▶ What to do:
Once you have located the line containing "a packet -/" in the material below, return it exactly along with each line after it through the line containing "s.sessionLive = true)".

--- START ---

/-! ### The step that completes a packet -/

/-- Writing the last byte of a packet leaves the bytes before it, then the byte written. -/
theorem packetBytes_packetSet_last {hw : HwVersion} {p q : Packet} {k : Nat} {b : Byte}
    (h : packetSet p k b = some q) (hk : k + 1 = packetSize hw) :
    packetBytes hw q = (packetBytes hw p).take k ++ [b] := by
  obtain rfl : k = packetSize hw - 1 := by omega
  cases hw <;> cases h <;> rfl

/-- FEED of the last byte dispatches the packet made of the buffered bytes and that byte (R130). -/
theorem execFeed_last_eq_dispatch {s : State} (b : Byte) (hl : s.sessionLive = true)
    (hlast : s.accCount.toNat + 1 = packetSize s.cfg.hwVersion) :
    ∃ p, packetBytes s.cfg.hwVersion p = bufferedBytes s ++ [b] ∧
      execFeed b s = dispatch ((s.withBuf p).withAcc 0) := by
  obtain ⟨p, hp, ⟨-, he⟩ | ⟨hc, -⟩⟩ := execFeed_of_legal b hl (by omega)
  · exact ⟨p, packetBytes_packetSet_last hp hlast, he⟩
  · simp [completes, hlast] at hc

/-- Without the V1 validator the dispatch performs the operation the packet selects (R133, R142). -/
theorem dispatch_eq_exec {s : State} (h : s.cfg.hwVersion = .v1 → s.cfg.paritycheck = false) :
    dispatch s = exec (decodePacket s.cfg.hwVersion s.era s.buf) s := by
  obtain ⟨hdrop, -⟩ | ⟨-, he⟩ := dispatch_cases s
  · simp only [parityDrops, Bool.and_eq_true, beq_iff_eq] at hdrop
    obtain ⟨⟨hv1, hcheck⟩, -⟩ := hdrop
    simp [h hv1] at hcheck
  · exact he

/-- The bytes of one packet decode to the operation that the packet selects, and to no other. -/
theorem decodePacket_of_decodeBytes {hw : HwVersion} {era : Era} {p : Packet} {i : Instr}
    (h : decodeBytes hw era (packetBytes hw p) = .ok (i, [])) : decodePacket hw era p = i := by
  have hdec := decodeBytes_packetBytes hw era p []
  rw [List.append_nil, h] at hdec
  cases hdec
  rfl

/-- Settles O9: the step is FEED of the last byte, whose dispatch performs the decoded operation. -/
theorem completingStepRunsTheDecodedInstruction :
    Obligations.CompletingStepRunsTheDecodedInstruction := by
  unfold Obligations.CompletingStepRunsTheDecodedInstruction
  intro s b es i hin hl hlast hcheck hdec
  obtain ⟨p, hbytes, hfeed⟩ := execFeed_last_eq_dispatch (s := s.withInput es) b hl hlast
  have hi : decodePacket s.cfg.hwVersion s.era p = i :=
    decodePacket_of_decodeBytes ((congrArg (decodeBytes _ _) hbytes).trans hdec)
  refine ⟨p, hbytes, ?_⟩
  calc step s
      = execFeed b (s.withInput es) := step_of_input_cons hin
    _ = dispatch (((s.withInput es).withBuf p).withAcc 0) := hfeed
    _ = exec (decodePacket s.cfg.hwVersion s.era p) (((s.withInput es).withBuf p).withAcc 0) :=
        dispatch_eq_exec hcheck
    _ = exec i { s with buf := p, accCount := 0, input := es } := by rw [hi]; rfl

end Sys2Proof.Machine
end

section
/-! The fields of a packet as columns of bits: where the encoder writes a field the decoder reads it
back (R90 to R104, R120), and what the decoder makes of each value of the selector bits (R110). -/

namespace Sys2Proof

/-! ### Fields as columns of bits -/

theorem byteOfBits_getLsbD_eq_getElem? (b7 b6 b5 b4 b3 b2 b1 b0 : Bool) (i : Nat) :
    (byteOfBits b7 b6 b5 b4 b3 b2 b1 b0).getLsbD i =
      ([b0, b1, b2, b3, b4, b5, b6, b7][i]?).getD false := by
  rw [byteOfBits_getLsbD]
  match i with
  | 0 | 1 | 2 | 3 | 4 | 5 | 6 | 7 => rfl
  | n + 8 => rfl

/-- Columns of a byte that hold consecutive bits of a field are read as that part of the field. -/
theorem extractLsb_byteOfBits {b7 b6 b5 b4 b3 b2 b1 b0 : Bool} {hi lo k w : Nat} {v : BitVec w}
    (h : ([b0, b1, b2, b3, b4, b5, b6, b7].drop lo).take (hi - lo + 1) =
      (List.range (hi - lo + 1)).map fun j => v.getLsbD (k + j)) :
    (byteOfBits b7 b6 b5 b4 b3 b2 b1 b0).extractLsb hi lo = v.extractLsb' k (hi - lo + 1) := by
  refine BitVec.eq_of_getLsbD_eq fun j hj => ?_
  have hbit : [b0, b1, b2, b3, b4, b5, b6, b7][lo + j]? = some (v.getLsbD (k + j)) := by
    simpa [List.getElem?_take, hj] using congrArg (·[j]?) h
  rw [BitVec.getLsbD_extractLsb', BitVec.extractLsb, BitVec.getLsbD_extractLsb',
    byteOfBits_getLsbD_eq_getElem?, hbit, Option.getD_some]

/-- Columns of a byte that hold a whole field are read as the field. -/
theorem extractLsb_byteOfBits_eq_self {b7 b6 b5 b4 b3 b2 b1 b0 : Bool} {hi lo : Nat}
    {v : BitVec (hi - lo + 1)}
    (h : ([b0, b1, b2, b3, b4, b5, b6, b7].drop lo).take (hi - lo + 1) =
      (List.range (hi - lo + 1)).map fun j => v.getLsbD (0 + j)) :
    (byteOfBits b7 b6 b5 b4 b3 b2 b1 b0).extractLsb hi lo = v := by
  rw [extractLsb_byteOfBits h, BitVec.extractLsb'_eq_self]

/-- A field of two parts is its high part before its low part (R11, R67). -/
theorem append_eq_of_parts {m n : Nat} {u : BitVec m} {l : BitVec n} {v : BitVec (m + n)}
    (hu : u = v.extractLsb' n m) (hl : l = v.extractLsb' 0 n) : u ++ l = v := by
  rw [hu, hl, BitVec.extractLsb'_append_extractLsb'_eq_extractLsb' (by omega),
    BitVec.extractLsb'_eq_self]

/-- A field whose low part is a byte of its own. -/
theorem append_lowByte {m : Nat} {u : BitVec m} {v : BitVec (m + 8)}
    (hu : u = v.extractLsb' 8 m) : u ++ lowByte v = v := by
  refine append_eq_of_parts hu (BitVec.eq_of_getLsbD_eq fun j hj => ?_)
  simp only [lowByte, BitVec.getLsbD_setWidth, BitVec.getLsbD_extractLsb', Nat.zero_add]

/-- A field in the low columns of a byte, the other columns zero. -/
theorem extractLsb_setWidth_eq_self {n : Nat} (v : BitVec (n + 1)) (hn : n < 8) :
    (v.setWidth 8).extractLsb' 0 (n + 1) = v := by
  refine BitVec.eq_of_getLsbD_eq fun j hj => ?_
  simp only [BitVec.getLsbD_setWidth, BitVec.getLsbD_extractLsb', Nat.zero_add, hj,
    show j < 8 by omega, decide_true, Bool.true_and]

--- END ---
--- START ---

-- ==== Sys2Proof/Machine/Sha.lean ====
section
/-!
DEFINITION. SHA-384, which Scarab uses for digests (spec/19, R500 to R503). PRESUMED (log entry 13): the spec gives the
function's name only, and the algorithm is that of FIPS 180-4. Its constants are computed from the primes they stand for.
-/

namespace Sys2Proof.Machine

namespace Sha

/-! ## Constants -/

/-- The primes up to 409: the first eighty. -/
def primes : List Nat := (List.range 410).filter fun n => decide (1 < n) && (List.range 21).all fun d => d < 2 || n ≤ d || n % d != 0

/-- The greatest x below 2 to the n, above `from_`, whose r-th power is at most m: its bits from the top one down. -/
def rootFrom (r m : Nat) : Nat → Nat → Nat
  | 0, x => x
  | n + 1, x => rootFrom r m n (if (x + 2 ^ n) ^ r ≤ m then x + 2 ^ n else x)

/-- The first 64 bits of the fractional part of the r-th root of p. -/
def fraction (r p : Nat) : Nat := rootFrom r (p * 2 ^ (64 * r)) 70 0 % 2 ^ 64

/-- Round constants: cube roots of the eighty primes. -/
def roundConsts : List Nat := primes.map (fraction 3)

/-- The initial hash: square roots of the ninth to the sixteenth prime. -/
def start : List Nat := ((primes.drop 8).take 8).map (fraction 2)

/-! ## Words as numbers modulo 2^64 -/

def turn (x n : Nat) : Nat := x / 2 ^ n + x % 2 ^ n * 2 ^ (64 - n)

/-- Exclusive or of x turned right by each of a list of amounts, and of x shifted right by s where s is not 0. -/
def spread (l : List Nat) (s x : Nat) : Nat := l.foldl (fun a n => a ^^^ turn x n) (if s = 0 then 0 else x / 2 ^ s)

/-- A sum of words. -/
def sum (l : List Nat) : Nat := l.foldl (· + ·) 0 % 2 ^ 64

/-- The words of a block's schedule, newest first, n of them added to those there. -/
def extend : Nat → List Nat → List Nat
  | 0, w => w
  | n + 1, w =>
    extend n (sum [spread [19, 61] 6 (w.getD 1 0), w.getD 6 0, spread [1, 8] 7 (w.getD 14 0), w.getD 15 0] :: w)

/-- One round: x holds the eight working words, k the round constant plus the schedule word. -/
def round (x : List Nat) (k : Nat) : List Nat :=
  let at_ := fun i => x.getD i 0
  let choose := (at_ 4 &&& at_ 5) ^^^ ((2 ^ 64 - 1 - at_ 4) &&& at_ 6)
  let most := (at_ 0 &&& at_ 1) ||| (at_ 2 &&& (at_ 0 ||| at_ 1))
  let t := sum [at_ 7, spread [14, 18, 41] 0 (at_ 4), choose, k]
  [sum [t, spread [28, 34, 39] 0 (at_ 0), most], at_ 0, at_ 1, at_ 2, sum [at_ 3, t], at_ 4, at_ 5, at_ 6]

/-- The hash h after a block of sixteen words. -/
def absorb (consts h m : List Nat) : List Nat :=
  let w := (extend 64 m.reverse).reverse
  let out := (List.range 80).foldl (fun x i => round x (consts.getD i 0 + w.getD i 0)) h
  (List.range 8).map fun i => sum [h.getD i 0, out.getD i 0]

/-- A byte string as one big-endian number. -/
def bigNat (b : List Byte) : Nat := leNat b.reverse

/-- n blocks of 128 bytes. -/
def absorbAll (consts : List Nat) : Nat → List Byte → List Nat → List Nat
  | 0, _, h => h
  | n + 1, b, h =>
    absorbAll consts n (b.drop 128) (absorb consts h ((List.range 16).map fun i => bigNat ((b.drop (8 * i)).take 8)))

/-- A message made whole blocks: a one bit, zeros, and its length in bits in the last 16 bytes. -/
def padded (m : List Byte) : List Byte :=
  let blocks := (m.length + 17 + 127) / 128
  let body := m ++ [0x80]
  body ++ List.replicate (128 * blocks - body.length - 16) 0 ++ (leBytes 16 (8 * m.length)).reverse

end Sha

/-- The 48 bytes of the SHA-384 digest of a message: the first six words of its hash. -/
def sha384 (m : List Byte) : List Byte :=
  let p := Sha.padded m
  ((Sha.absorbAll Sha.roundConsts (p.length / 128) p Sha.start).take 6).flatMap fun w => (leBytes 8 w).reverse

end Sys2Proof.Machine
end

--- END ---
--- START ---

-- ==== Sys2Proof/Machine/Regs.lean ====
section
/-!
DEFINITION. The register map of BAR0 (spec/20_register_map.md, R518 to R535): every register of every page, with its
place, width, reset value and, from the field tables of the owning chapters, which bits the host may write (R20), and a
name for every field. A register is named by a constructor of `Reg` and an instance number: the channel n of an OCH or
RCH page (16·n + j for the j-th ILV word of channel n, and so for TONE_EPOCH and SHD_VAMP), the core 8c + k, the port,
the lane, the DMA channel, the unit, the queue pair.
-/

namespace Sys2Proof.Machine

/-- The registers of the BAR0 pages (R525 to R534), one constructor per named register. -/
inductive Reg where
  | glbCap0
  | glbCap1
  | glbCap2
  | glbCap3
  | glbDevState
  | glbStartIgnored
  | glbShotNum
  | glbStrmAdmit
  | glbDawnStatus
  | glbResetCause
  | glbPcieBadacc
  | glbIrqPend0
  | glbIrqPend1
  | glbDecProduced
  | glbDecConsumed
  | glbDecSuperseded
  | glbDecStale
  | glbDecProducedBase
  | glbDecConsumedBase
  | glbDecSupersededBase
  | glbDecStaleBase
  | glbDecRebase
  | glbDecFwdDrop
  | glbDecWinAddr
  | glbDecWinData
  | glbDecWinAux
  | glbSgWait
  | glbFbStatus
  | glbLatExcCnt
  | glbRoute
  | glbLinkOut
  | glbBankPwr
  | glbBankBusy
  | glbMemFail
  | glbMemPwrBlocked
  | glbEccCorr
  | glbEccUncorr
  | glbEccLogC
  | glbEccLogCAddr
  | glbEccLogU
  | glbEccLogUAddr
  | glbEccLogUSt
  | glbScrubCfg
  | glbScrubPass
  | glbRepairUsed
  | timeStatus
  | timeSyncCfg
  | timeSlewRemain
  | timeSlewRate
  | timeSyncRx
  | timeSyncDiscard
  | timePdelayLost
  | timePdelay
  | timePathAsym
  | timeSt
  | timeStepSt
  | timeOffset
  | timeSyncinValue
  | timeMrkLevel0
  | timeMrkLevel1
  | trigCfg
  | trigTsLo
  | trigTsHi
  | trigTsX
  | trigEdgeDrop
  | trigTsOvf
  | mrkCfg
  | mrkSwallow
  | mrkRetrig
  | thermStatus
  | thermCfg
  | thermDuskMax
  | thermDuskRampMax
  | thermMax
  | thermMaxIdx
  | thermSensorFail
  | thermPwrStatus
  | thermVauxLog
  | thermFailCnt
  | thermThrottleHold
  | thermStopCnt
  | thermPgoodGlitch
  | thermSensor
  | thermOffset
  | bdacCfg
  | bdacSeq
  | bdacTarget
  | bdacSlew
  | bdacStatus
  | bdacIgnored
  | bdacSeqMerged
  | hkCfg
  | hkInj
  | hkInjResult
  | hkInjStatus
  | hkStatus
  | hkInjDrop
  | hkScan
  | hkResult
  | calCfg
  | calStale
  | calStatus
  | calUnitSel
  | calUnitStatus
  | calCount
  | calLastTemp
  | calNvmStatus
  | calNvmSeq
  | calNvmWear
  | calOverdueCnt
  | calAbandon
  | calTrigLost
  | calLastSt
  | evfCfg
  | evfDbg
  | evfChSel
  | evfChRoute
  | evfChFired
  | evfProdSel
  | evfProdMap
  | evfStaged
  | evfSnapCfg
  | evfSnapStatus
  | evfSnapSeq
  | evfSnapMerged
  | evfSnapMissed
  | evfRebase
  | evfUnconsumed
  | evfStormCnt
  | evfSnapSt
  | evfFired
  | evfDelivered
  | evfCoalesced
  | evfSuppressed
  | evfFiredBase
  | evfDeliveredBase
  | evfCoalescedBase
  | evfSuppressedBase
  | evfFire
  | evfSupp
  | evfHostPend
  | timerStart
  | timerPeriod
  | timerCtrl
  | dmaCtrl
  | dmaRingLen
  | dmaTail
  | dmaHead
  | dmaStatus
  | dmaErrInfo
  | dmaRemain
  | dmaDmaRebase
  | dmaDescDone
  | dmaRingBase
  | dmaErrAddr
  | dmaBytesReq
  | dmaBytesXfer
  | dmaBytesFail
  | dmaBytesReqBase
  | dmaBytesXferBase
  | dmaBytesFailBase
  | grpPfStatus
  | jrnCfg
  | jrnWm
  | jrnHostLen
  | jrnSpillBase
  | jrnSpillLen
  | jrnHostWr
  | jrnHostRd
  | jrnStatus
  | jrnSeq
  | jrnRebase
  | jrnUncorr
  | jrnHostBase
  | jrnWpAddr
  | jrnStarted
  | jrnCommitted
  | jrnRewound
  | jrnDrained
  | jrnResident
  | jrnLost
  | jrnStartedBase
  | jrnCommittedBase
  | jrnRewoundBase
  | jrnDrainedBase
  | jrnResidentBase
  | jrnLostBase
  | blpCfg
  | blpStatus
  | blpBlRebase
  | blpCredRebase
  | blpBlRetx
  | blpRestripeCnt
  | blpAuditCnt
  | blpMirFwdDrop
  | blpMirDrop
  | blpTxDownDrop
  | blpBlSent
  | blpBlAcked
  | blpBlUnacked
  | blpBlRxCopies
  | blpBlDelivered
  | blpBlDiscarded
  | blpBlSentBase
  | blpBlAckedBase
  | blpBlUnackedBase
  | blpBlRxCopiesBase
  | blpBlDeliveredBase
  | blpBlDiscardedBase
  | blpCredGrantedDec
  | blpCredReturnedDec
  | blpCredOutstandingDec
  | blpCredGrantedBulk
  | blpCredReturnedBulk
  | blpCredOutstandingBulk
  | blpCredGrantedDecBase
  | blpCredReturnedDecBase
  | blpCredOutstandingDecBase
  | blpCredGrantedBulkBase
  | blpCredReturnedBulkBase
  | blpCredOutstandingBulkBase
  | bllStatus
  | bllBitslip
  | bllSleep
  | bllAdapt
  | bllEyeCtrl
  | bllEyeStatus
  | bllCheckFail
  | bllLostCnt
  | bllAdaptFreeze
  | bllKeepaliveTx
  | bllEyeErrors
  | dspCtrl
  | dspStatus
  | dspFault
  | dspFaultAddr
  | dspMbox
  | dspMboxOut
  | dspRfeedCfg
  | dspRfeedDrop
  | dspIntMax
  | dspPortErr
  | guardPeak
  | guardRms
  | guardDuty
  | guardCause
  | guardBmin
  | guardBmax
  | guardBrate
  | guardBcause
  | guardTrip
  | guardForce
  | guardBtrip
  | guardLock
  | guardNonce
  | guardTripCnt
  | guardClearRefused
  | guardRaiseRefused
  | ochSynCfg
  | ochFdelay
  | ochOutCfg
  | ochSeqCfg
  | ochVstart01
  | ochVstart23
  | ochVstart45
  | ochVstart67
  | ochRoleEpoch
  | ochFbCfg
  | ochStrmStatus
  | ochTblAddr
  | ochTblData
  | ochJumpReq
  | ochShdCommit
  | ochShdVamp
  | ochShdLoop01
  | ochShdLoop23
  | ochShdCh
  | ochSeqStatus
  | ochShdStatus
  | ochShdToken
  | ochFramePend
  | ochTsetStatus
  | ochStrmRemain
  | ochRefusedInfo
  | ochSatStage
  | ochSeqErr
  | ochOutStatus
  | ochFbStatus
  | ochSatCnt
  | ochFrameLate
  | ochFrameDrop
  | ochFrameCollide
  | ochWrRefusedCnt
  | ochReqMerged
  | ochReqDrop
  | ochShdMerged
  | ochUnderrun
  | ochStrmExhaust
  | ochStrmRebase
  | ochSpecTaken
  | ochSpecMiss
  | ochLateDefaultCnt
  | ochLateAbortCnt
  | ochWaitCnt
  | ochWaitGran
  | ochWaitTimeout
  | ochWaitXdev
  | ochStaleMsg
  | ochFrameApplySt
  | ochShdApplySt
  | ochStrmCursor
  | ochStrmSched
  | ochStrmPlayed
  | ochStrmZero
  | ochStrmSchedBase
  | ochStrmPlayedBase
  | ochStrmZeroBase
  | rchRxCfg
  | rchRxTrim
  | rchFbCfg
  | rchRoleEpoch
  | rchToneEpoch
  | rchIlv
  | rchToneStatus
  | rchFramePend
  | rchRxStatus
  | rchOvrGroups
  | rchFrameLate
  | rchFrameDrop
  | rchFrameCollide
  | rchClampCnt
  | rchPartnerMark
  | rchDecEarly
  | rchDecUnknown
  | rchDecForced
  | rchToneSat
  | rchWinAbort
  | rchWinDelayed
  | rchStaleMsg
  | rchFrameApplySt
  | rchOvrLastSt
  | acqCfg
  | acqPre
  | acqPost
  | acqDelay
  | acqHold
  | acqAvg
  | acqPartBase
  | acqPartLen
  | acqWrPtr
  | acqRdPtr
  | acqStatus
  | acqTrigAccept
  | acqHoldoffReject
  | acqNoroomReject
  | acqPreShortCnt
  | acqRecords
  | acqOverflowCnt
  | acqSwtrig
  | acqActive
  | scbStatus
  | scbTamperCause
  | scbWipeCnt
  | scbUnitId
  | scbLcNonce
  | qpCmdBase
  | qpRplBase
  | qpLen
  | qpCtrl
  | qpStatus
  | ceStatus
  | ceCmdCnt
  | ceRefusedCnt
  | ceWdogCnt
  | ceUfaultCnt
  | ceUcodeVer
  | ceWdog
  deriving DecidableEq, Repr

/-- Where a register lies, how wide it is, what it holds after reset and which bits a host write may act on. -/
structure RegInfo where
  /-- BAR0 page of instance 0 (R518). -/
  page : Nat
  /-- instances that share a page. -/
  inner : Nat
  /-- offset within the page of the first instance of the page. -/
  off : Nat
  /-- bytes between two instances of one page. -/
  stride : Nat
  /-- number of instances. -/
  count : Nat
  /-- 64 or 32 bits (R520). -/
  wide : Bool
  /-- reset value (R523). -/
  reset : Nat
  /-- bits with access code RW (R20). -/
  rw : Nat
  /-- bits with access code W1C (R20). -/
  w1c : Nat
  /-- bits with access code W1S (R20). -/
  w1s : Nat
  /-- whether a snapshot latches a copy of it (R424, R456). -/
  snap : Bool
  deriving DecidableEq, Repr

--- END ---

▶ Response box:
/-! ### The step that completes a packet -/

/-- Writing the last byte of a packet leaves the bytes before it, then the byte written. -/
theorem packetBytes_packetSet_last {hw : HwVersion} {p q : Packet} {k : Nat} {b : Byte}
    (h : packetSet p k b = some q) (hk : k + 1 = packetSize hw) :
    packetBytes hw q = (packetBytes hw p).take k ++ [b] := by
  obtain rfl : k = packetSize hw - 1 := by omega
  cases hw <;> cases h <;> rfl

/-- FEED of the last byte dispatches the packet made of the buffered bytes and that byte (R130). -/
theorem execFeed_last_eq_dispatch {s : State} (b : Byte) (hl : s.sessionLive = true)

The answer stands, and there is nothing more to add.